- _WORK ITEM_
For the word "railSample", return each line of the data in which it occurs.

..............................

-- ==== Sys2Proof/Machine/Power.lean ====
section
/-! DEFINITION. Machine/Power.lean: domains, rail monitors and load shedding (ch. 03). -/

namespace Sys2Proof.Machine

/-! ### Rails (R104 to R107) -/

/-- The nominal voltage of a rail in mV. -/
def railNominal (r : Nat) : Nat := [800, 750, 900, 1200, 900, 1200, 1100, 1800, 3300].getD r 0

/-- The stage-k threshold of rail r in µV, for these PWR values. -/
def thresholdUv (thr r : Nat) : Nat := railNominal r * (1000 - thr)

/-- The stage-k threshold of rail r, k from 1, in µV. -/
def Mach.threshold (m : Mach) (r k : Nat) : Nat := thresholdUv (m.pnat (0x503 + k)) r

/-- The stage-k recovery level of rail r in µV. -/
def Mach.recovery (m : Mach) (r k : Nat) : Nat := m.threshold r k + railNominal r * m.pnat 0x50A

/-- Whether rail r counts for shedding (R106, R130). -/
def Mach.railOn (m : Mach) (r : Nat) : Bool := bitOf (m.pval 0x502) r && !(vget m.pwr.rails r).absent

/-- Rail r changed. -/
def Mach.modRail (m : Mach) (r : Nat) (f : Rail → Rail) : Mach := { m with pwr := { m.pwr with rails := vmod m.pwr.rails r f } }

/-- Samples of rail r: the latest and the lowest of them. A recovery level that the lowest does not exceed starts its count anew. (DESIGN
CHOICE, log 22) -/
def Mach.railSample (m : Mach) (r mv low : Nat) : Mach :=
  let m1 := m.modRail r fun x => { x with
    mv, lowS := min x.lowS low, lowH := min x.lowH low, lowNow := min x.lowNow low
    above := x.above.mapIdx fun i n => if m.recovery r (i + 1) < 1000 * low then n else 0 }
  if m1.pwr.stage != 0 then { m1 with pwr := { m1.pwr with low := vmod m1.pwr.low r fun x => min x low } } else m1

/-- The closing beat interval counted for rail r, by its lowest sample in it (R117). -/
def Mach.railInterval (m : Mach) (r : Nat) : Mach :=
  m.modRail r fun x => { x with
    lowNow := x.mv, above := x.above.mapIdx fun i n => if m.recovery r (i + 1) < 1000 * x.lowNow then min (n + 1) 64 else 0 }

/-- What the rail monitors saw in the closing beat interval; a rail not listed held its latest sample. (DESIGN CHOICE, log 22) -/
def Mach.railsBeat (m : Mach) (obs : List RailObs) : Mach :=
  (List.range 9).foldl (fun m r =>
    match obs.find? fun o => o.rail.val == r with
    | some o => (m.railSample r o.mv (min o.low o.mv)).railInterval r
    | none => m.railInterval r) m

/-- Whether every rail that counts has exceeded its stage-k recovery level throughout the last 64 whole intervals. -/
def Mach.recovered (m : Mach) (k : Nat) : Bool :=
  (List.range 9).all fun r => !m.railOn r || vget (vget m.pwr.rails r).above (k - 1) == 64

/-! ### Domains (R91 to R96, R121, R130, R131) -/

/-- The rails of domain d (ch. 03, Model). -/
def domRails (d : Nat) : List Nat := [[0, 7, 8], [1], [3], [2], [1, 6], [4, 5, 1], [4, 5, 1], [3, 8]].getD d []

/-- The stage that sheds domain d (R112). -/
def domStage (d : Nat) : Nat := if d = 6 then 1 else if d = 2 ∨ d = 3 then 5 else 6

/-- Whether domain d is to be on (R92): requested, shed by no stage, and not kept off by the check of R130. -/
def Mach.domWant (m : Mach) (d : Nat) : Bool :=
  d == 0 || (bitOf (m.pval 0x501) d && !m.stageOn (domStage d) && !m.pwr.heldOff.getLsbD d)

..............................

- _OUTPUT OF THE EXERCISE_
def Mach.railSample (m : Mach) (r mv low : Nat) : Mach :=
    | some o => (m.railSample r o.mv (min o.low o.mv)).railInterval r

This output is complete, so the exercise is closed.